Data for this exercise:
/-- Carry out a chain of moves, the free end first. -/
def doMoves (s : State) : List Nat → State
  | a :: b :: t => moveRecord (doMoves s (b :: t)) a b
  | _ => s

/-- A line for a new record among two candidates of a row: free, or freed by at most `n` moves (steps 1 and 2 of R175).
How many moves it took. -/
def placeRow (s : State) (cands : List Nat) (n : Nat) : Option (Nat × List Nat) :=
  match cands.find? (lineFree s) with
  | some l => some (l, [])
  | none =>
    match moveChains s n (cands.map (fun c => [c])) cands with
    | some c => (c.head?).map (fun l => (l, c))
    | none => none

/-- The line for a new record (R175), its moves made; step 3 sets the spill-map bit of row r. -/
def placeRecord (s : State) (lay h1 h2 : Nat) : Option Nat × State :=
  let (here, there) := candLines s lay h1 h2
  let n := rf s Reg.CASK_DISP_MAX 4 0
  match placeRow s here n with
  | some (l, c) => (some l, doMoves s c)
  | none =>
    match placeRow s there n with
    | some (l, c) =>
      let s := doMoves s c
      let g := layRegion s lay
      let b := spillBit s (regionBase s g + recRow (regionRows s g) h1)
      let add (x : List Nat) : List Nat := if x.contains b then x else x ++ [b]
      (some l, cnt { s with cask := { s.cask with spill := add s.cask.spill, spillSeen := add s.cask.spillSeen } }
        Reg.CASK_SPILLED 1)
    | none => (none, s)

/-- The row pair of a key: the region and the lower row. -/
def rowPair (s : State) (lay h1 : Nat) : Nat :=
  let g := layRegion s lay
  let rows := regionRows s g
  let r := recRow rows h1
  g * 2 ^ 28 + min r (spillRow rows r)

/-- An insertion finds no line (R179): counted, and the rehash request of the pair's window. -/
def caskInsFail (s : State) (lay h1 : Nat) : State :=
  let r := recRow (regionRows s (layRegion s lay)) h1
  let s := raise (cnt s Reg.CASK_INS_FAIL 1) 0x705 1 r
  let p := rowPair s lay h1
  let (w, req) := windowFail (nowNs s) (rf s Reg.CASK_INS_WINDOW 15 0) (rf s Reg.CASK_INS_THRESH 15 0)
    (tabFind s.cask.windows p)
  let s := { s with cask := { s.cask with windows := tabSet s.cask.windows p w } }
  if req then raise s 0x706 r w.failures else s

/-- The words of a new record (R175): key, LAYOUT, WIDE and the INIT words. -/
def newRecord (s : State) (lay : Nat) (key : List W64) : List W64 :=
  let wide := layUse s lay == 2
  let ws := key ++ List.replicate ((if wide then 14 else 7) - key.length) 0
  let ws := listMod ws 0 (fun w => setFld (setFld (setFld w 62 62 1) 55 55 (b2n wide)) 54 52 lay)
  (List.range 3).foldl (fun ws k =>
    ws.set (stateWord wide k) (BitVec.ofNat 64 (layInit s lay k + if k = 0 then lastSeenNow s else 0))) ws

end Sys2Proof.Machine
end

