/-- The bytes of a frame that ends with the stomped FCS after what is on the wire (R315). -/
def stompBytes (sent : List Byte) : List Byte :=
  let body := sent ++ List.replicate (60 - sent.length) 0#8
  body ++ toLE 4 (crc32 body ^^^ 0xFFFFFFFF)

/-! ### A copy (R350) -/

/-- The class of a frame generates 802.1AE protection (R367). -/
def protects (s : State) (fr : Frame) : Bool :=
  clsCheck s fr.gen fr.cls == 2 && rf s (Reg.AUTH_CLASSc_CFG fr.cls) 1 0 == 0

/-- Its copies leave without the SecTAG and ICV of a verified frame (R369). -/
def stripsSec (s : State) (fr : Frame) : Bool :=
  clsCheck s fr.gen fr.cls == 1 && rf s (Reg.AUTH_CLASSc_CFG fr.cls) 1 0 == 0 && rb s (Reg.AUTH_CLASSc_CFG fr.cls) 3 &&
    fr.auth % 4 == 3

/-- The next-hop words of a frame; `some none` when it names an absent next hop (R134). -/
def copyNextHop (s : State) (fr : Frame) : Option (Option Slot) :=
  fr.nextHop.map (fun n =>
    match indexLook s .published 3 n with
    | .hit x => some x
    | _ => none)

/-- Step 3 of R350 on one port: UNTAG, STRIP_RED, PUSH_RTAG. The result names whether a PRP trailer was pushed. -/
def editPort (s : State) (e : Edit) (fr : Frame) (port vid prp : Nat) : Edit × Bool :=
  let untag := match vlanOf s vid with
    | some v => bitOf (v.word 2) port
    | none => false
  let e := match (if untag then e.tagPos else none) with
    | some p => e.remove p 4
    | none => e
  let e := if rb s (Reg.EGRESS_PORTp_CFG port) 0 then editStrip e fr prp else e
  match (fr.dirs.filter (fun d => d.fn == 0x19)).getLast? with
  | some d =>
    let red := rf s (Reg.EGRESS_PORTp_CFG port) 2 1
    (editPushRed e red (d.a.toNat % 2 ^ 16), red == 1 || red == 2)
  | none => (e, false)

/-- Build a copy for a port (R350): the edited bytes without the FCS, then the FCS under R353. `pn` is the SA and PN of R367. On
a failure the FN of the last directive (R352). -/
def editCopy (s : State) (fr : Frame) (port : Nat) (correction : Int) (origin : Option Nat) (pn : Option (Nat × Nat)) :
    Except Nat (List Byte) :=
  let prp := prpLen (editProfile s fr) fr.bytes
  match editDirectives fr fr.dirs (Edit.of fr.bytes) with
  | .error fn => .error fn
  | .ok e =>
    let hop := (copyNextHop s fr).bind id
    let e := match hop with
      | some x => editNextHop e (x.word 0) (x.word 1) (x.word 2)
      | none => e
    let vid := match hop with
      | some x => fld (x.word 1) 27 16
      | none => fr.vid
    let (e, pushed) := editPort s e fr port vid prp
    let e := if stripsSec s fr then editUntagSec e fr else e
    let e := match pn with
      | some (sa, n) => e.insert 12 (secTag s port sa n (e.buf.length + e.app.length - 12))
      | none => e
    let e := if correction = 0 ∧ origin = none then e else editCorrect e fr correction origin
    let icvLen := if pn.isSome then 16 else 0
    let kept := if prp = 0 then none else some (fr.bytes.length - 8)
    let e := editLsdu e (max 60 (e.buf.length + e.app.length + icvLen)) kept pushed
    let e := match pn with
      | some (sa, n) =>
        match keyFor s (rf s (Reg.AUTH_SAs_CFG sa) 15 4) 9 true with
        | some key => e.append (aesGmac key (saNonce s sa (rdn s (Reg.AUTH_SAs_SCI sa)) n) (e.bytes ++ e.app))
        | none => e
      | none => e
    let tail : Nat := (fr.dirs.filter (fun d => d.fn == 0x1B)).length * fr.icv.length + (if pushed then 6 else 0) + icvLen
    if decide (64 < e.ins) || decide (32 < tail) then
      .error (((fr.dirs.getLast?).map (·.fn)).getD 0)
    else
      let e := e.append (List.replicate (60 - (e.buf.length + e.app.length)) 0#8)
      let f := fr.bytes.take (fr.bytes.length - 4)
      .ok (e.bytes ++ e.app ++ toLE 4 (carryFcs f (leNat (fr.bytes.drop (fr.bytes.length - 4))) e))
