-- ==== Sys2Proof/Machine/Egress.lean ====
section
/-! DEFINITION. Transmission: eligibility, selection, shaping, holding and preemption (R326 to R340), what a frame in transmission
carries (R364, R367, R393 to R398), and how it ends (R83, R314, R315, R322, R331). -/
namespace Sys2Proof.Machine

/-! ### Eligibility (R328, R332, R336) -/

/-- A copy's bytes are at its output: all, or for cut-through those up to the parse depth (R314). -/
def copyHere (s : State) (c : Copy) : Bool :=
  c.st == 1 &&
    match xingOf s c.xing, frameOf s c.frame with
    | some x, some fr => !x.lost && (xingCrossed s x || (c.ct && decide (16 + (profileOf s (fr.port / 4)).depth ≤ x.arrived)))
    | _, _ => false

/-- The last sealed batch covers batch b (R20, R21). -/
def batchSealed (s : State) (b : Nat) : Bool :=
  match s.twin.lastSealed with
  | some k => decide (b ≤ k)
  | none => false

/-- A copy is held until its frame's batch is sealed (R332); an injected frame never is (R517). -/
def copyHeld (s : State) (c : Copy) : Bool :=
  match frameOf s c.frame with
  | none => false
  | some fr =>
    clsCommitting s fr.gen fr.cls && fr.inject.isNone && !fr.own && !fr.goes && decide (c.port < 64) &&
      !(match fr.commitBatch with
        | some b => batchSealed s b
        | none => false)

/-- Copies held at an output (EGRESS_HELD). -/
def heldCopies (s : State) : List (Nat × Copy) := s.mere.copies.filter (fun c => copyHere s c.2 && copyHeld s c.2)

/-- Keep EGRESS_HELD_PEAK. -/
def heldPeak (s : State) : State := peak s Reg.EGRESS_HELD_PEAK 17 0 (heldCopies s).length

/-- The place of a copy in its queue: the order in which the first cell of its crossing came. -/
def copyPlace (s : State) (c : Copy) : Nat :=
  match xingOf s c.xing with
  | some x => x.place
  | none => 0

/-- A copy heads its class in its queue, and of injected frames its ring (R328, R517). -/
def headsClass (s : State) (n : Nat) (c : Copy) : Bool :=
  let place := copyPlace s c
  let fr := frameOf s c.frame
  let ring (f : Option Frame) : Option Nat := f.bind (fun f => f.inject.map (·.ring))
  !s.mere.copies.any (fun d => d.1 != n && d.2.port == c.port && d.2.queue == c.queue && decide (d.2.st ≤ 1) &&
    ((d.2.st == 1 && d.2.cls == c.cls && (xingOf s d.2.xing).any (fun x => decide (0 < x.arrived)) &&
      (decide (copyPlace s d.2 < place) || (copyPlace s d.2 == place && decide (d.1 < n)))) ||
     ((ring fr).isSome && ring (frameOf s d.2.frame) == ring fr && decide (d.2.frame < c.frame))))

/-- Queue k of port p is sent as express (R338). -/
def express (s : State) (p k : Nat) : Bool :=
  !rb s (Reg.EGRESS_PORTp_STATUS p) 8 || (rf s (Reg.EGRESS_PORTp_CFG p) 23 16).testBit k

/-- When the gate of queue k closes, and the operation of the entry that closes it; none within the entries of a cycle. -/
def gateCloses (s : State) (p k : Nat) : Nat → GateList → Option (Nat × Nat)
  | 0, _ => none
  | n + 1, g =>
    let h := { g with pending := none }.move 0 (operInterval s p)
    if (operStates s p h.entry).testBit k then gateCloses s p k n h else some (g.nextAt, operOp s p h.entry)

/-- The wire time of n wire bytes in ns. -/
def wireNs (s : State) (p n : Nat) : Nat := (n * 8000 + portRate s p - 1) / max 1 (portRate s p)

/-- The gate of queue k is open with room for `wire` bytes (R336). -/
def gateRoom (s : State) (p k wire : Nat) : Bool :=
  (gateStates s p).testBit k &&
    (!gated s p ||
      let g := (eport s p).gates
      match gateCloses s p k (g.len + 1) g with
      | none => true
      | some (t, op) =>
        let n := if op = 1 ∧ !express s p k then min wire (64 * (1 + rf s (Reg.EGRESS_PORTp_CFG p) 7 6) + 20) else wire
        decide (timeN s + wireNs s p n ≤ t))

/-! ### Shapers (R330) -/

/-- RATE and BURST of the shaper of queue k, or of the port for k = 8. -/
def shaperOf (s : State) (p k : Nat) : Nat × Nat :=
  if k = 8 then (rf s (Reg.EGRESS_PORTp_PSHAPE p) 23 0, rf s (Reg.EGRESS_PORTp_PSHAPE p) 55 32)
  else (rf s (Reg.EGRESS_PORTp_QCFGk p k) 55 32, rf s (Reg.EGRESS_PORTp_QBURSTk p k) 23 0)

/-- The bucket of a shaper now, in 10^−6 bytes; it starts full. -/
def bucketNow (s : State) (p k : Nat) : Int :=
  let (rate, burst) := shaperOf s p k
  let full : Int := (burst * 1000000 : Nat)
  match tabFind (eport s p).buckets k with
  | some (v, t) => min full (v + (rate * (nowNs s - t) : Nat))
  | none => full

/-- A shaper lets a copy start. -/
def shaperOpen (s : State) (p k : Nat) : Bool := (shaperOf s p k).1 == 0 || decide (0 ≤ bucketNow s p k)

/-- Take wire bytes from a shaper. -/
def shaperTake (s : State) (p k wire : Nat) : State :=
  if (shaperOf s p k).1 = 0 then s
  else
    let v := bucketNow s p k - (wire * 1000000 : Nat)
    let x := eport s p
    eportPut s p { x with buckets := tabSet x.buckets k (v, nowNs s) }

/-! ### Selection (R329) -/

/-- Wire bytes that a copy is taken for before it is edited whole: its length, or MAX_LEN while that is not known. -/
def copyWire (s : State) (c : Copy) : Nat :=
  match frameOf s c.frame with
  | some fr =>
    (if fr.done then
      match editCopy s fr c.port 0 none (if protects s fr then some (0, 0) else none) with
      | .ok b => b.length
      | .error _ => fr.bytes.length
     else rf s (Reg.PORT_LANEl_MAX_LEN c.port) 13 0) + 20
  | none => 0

* * *

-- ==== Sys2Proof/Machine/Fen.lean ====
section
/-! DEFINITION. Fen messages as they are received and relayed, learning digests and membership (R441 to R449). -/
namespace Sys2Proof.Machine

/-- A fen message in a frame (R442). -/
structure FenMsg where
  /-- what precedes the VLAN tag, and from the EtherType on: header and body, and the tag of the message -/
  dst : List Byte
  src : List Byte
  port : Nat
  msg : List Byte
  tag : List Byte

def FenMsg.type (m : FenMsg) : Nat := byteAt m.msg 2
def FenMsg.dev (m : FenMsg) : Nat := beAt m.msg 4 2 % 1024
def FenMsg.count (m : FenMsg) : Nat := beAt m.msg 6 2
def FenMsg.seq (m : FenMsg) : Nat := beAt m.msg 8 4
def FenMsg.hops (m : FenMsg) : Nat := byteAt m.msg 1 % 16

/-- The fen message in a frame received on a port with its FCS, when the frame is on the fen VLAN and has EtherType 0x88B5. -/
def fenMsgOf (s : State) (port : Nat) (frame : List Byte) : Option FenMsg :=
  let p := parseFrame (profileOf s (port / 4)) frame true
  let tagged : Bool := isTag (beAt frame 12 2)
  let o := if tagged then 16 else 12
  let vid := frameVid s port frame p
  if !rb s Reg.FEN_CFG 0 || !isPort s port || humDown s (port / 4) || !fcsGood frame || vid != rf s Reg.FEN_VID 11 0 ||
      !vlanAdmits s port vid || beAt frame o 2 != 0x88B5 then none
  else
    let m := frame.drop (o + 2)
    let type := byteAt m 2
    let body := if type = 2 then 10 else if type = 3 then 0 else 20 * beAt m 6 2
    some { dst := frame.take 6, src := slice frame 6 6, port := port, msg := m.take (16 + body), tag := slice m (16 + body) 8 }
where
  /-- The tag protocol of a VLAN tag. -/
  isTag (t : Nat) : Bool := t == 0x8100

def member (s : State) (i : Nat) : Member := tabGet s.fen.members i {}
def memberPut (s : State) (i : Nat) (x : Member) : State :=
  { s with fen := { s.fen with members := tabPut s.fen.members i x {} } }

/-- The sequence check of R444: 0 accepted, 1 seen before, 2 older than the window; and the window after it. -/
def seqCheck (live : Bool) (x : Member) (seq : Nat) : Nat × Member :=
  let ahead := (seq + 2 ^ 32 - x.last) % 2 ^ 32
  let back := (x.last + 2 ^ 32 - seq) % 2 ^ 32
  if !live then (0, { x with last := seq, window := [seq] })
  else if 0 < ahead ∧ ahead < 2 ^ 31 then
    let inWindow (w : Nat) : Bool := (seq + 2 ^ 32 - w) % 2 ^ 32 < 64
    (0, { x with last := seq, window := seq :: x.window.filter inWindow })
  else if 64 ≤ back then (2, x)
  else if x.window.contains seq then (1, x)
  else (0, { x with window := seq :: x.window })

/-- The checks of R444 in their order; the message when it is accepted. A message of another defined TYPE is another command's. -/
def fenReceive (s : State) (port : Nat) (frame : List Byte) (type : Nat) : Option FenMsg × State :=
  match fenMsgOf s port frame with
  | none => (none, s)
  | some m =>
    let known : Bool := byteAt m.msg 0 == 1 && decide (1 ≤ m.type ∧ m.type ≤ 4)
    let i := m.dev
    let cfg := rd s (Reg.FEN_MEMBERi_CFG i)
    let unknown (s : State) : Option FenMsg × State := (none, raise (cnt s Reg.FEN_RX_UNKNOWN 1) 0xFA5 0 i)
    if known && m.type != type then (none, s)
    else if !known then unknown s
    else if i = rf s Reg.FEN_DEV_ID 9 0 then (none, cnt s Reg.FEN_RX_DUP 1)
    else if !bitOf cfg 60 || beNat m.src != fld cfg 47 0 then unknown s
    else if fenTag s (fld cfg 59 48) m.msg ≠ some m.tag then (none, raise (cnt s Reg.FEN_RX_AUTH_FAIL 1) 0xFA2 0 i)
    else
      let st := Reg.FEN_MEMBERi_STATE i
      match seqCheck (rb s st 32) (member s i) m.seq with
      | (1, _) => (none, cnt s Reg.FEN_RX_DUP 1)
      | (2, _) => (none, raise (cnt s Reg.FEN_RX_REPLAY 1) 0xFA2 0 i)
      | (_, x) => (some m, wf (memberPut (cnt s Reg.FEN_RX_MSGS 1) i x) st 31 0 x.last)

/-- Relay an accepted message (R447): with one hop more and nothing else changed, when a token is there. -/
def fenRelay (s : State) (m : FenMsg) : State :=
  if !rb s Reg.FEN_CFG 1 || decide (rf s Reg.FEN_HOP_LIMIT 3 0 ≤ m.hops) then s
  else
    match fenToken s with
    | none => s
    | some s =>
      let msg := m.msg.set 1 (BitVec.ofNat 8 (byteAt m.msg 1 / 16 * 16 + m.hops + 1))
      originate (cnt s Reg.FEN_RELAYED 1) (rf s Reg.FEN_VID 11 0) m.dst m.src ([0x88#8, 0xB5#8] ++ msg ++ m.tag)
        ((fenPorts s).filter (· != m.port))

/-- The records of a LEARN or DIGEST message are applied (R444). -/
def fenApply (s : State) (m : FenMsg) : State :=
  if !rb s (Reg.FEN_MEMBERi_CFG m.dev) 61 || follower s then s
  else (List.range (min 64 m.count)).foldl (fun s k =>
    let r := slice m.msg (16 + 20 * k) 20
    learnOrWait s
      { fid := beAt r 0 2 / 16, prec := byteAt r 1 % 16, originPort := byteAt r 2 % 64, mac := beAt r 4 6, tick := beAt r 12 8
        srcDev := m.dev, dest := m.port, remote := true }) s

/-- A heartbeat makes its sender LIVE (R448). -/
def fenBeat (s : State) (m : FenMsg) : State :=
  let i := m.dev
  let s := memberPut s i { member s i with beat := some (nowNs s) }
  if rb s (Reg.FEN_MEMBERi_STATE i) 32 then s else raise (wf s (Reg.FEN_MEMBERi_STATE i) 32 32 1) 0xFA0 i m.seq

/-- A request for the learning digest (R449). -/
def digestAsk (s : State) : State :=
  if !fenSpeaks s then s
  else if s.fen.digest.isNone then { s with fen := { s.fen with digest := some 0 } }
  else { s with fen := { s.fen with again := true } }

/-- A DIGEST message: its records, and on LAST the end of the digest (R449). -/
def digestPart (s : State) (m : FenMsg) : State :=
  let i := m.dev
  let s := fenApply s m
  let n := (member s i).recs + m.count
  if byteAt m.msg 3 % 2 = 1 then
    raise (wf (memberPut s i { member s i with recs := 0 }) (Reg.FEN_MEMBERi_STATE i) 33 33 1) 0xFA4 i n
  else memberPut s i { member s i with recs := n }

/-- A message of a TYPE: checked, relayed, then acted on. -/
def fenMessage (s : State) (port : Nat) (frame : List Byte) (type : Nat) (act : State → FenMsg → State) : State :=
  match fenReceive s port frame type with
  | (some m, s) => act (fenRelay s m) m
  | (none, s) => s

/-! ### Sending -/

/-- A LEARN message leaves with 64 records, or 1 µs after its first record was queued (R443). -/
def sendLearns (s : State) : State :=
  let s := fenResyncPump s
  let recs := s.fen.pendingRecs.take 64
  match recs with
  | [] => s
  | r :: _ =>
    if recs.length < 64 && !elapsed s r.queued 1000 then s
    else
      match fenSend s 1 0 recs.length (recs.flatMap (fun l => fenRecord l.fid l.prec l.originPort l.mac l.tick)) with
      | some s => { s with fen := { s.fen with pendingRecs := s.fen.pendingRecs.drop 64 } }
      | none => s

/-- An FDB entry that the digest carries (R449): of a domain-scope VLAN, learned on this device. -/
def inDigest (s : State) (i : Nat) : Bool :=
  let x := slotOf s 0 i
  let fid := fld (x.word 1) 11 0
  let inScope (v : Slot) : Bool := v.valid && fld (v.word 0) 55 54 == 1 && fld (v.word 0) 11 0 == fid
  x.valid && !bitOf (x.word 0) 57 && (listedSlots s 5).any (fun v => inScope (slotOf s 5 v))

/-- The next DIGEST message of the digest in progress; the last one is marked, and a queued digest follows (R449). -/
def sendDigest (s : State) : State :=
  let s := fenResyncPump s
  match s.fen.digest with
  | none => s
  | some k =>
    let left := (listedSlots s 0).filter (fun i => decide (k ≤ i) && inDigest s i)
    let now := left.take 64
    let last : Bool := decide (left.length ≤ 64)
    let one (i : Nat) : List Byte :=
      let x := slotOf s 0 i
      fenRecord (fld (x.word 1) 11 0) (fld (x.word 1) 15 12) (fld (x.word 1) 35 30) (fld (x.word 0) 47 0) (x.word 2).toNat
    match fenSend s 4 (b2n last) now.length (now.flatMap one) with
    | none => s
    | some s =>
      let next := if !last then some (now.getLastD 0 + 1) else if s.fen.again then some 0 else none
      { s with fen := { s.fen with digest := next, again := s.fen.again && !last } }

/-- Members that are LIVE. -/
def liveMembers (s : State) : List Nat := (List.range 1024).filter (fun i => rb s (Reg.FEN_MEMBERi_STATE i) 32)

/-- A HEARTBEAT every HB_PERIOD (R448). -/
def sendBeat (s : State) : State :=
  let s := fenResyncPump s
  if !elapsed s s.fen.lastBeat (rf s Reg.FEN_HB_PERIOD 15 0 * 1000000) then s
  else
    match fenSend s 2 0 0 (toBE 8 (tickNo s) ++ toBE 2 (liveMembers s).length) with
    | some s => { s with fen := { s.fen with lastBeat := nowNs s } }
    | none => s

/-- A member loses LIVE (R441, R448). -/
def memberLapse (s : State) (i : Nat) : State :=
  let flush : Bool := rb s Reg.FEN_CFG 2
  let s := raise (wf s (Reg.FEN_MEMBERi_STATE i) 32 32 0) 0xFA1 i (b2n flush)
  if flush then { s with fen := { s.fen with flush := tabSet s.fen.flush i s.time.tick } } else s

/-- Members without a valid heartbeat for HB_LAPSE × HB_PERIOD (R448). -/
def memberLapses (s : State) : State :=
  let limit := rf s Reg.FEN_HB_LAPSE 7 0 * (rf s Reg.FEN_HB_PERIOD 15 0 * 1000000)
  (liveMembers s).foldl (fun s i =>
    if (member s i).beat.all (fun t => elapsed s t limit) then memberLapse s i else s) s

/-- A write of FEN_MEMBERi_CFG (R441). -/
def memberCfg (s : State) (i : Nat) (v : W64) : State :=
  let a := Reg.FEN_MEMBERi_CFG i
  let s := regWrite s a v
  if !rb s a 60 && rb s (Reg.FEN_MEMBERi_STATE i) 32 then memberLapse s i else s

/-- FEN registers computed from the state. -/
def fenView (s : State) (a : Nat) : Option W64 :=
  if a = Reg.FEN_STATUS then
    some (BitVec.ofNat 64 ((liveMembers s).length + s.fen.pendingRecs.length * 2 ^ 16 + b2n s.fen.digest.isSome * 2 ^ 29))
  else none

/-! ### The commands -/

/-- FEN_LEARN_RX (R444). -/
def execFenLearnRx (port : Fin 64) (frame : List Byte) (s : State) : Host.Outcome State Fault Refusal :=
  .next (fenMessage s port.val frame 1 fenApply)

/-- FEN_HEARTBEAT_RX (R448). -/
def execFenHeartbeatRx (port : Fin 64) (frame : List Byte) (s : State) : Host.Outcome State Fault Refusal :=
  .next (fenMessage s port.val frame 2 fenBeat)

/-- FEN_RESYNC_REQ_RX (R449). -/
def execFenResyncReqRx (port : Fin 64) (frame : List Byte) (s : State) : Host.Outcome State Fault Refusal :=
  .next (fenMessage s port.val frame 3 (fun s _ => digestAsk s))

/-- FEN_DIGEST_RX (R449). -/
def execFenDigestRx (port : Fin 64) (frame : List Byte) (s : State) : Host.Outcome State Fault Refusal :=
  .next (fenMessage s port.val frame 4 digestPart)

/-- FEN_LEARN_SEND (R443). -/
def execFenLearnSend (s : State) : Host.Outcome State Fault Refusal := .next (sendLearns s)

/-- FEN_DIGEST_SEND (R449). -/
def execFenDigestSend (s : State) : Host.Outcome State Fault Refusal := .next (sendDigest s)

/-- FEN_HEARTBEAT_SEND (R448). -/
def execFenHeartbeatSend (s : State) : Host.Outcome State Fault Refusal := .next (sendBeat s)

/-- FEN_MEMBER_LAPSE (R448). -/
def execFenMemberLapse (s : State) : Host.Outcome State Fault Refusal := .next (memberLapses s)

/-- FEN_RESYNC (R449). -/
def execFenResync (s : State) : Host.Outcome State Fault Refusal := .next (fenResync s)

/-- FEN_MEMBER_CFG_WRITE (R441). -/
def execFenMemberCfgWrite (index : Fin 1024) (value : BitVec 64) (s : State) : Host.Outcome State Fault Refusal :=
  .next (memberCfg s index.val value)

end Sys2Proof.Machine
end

Required action: Looking at the entries above, state the number of lines that contain "Fault" and add nothing more.

Written reply: 10